Conceptual modeling to optimize the haul and transfer of municipal solid waste

Abstract

Two conceptual mixed integer linear optimization models were developed to optimize the haul and transfer of municipal solid waste (MSW) prior to landfilling. One model is based on minimizing time (h/d), whilst the second model is based on minimizing total cost (euro/d). Both models aim to calculate the optimum pathway to haul MSW from source nodes (waste production nodes, such as urban centers or municipalities) to sink nodes (landfills) via intermediate nodes (waste transfer stations). The models are applicable provided that the locations of the source, intermediate and sink nodes are fixed. The basic input data are distances among nodes, average vehicle speeds, haul cost coefficients (in euro/ton km), equipment and facilities' operating and investment cost, labor cost and tipping fees.
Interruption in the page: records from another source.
/-- A durable record of the device's own Ledger, or of the covered device's, acts once, and the tables take what it did (R278, R292). -/
def State.applyOnce (s : State) (cov : Bool) (j : JRec) : State :=
  let mark := fun (l : Ledger) =>
    if cov then { l with covered := markApplied j.r.lsn l.covered }
    else
      let m := { l with journal := markApplied j.r.lsn l.journal, durable := some j.r.lsn }
      { m with checkpoint := m.toApply }
  ((s.updLedger mark).applyRec cov j.r).writeTables cov j.r.account (recSub j.r.body)

/-- Durable records act in LSN order (R281), those of the device's own Ledger first. -/
def State.runJournal (s : State) : Nat → State
  | 0 => s
  | n + 1 =>
    match dueRec s.ledger.journal with
    | some j => (s.applyOnce false j).runJournal n
    | none =>
      match dueRec s.ledger.covered with
      | some j => (s.applyOnce true j).runJournal n
      | none => s

/-- Every durable record acts, until the 32nd frame after a Twilight frame (R389); each may add one Complete record. -/
def State.runDurable (s : State) : State :=
  if 2 ≤ s.health.st ∨ s.health.silent = true then s else s.runJournal (2 * (s.ledger.journal.length + s.ledger.covered.length) + 2)

/-- The partner acknowledges up to an LSN (R281). -/
def State.ackLsn (s : State) (lsn : BitVec 64) : State :=
  let top := match s.ledger.replicated with | some o => (if o < lsn then lsn else o) | none => lsn
  let js := s.ledger.journal.map (fun (j : JRec) => if j.r.lsn ≤ lsn then { j with acked := true } else j)
  ({ s with ledger := { s.ledger with replicated := some top, journal := js } }).runDurable

/-! ## Rebuilding tables from a journal (R298, R300) -/

/-- A submission as its Accept record gives it; what the record does not carry is taken from the line that held it, if the
device has it. -/
def rebuiltSub (old : Option Sub) (cov : Bool) (r : LRecord) (ident : BitVec 64) (n : SessNo) (ssn : BitVec 32)
    (subkind : BitVec 4) (deadline : BitVec 64) (maxtok : BitVec 32) (endtok : W32) (aframe : BitVec 64) (pdigest : BitVec 61)
    (paddr : BitVec 33) (plines : BitVec 18) : Sub :=
  { sess := n, ssn := ssn, lsn := r.lsn, st := .accepted, subkind := subkind,
    account := if r.account.toNat < 192 then some (slotNo r.account.toNat) else none,
    part := BitVec.ofNat 7 r.part.toNat, ident := (old.map (fun b => b.ident)).getD ident, deadline := deadline,
    maxtok := maxtok, endtok := endtok, aframe := aframe, pdigest := pdigest,
    payload := (old.map (fun b => b.payload)).getD [], open_ := (old.map (fun b => b.open_)).getD none,
    parts := (old.map (fun b => b.parts)).getD [], tokens := 0, doneLsn := none, status := 0, late := false, step := BitVec.allOnes 48,
    cancelLsn := none, covered := cov, here := !cov, fed := 0, paddr := paddr.toNat, plines := plines.toNat,
    line := (old.map (fun b => b.line)).getD 0 }

/-- An account that a journal names and this device does not hold: its slot is Active under the record's partition, at home where
the journal is the device's own (R278, R300). -/
def State.seenAcct (s : State) (cov : Bool) (r : LRecord) (ident : BitVec 64) : State :=
  let a := r.account.toNat
  if a < 192 ∧ (s.acct a).st = .free ∧ Tag.isPart r.part = true then
    s.updAcct a (fun x => { x with
      st := .active, part := r.part, home := if cov then s.partner else s.dict.addr, ident := if x.unused then ident else x.ident })
  else s

/-- LSN of the latest record of a journal by which account slot `a` was opened or restored: what stands before it concerns an account that
held the slot earlier. -/
def openedAt (recs : List LRecord) (a : Nat) : BitVec 64 :=
  ((recs.filter (fun r => decide (r.account.toNat = a) &&
    (match r.body with | .open_ .. | .restore .. => true | _ => false))).getLast?.map (fun r => r.lsn)).getD 0

/-- What a record of a journal did to the account that holds its slot now, without any message (R300 step 5). -/
def State.replayAcct (cov : Bool) (s : State) (r : LRecord) : State :=
  let a := r.account.toNat
  match r.body with
  | .accept n ssn subkind .. =>
    if subkind = 4 ∨ subkind = 5 then s else s.seenAcct cov r (((s.findSub cov n ssn).map (fun b => b.ident)).getD 0)
  | .commit tokens states _ _ _ _ newCommit _ _ _ _ =>
    let x := s.acct a
    let d := nextDraft ((states.head?.map (fun t => t.draft.toNat)).getD 0) (states.filter (fun t => t.acc)).length x.cap
    (s.setAcct a { x with
      pos := newCommit, lastTok := tokens.getLast?.getD x.lastTok, lastLsn := r.lsn
      draftC := if tokens.isEmpty then x.draftC else d }).commitStreams r.part.toNat a newCommit.toNat
  | .complete _ _ status _ n ssn =>
    match s.findSub cov n ssn with
    | some b =>
      if (b.subkind = 4 ∨ b.subkind = 5) ∧ status = 0 then s.seenAcct cov r b.ident
      else if b.subkind = 3 ∧ status ≠ 0 then s.updAcct a (fun x => { x with st := .active })
      else s
    | none => s
  | .learn agen adigest _ _ => s.updAdapter a (fun x =>
      if x.agen < agen then { x with cur := !x.cur, agen := agen, adigest := adigest, anew := false, lastLsn := r.lsn }
      else { x with lastLsn := r.lsn })
  | .park _ _ => s.updAcct a (fun x => { x with st := .parking })
  | .close _ _ => s.freeAccount a
  | _ => s

/-- The submission table and the session numbers after one more durable record of a journal (R286, R300 step 5); `open_` gives the LSN from
which on a slot holds its present account. -/
def State.replaySub (old : List Sub) (cov : Bool) (open_ : Nat → BitVec 64) (s : State) (r : LRecord) : State :=
  let a := r.account.toNat
  match r.body with
  | .accept n ssn subkind deadline maxtok endtok aframe pdigest paddr plines =>
    let o := old.find? (fun b => decide (b.sess = n ∧ b.ssn = ssn ∧ b.covered = cov))
    let b := rebuiltSub o cov r (s.acct a).ident n ssn subkind deadline maxtok endtok aframe pdigest paddr plines
    let b := if o.isSome then b else { b with line := s.freeLine cov }
    let s1 : State := { s with ledger := { s.ledger with subs := s.ledger.subs ++ [b] } }
    if cov then s1 else s1.updSess n.toNat (fun x => { x with a := ssn })
  | .commit tokens _ _ _ _ pos newCommit _ n ssn _ =>
    s.updSub cov n ssn (fun b => { b with
      tokens := b.tokens + tokens.length, st := .running, fed := if tokens.isEmpty then b.fed + (newCommit + 1 - pos).toNat else b.fed })
  | .complete step _ status late n ssn =>
    s.updSub cov n ssn (fun b => { b with
      st := .completed, status := status, late := late, step := step, doneLsn := some r.lsn,
      account := if a < 192 then some (slotNo a) else b.account })
  | .park n ssn => s.updSub cov n ssn (fun b => { b with st := .running, account := if a < 192 then some (slotNo a) else b.account })
  | .cancel n ssn => s.updSub cov n ssn (fun b => { b with cancelLsn := some (b.cancelLsn.getD r.lsn) })
  | .retire n ack =>
    let gone := fun (b : Sub) => decide (b.sess = n ∧ b.covered = cov ∧ b.ssn ≤ ack ∧ b.st = .completed)
    let parks := s.ledger.subs.filter (fun b => gone b && decide (b.subkind = 3 ∧ b.status = 0))
    let s1 := parks.foldl (fun t b => match b.account with
      | some k => if open_ k.val ≤ b.lsn then t.freeAccount k.val else t
      | none => t) s
    let s2 : State := { s1 with ledger := { s1.ledger with subs := s1.ledger.subs.filter (fun b => !gone b) } }
    if cov then s2 else s2.updSess n.toNat (fun x => { x with ack := ack })
  | _ => s

/-- The tables after one more durable record of a journal, without any message (R300 step 5). -/
def State.replayRec (old : List Sub) (cov : Bool) (open_ : Nat → BitVec 64) (s : State) (r : LRecord) : State :=
  let s1 := s.replaySub old cov open_ r
  let s2 := if open_ r.account.toNat ≤ r.lsn then s1.replayAcct cov r else s1
  s2.writeTables cov r.account (recSub r.body)

/-- A durable Commit record that completes its submission, for the recovery rule of R297. -/
def recEnds (b : RecBody) (endtok : W32) : Bool :=
  match b with
  | .learn .. | .restore .. => true
  | .commit tokens _ _ _ _ _ _ _ _ _ remain =>
    !tokens.isEmpty && (decide (remain = 0) || (decide (endtok ≠ BitVec.allOnes 32) && tokens.getLast? == some endtok))
  | _ => false

/-- A home device writes the Complete record of a submission that a durable Commit record completes and that has none, before
it admits anything else (R297). -/
def State.finishEnded (s : State) (cov : Bool) : State :=
  let js := if cov then s.ledger.covered else s.ledger.journal
  s.ledger.subs.foldl (fun t b =>
    if b.covered = cov ∧ b.doneLsn = none then
      match js.find? (fun j => j.applied && decide (recSub j.r.body = some (b.sess, b.ssn)) && recEnds j.r.body b.endtok) with
      | some j =>
        t.complete b 0 (match j.r.body with | .commit _ _ _ step .. => step | _ => b.step)
          (match b.cancelLsn with | some c => decide (j.r.lsn < c) | none => false)
      | none => t
    else t) s

/-- Tokens and Results sent again for one held submission (R364). -/
def State.resendSub (s : State) (b : Sub) : State :=
  let js := if b.covered then s.ledger.covered else s.ledger.journal
  let rel := match b.account with | some a => (s.acct a.val).relpos | none => none
  let s1 := js.foldl (fun t (j : JRec) =>
    match j.r.body with
    | .commit tokens _ _ _ _ pos _ _ n ssn _ =>
      if j.applied ∧ n = b.sess ∧ ssn = b.ssn then
        let k := match rel with | some p => (if p < pos then 0 else (p - pos).toNat + 1) | none => 0
        t.sendTokens b (pos + BitVec.ofNat 32 k) (tokens.drop k)
      else t
    | _ => t) s
  if b.st = .completed ∧ s1.sealing b = false then s1.sendResult b b.parkParts else s1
The time based optimization model is easier to develop, since it is based on readily available data (distances among nodes). It can be used in cases in which no transfer stations are included in the system. The cost optimization model is more reliable compared to the time model provided that accurate cost data are available. The cost optimization model can be a useful tool to optimally allocate waste transfer stations in a region and can aid a community to investigate the threshold distance to a landfill above which the construction of a transfer station becomes financially beneficial. A sensitivity analysis reveals that queue times at the landfill or at the waste transfer station are key input variables. In addition, the waste transfer station ownership and the initial cost data affect the optimum path. A case study at the Municipality of Athens is used to illustrate the presented models.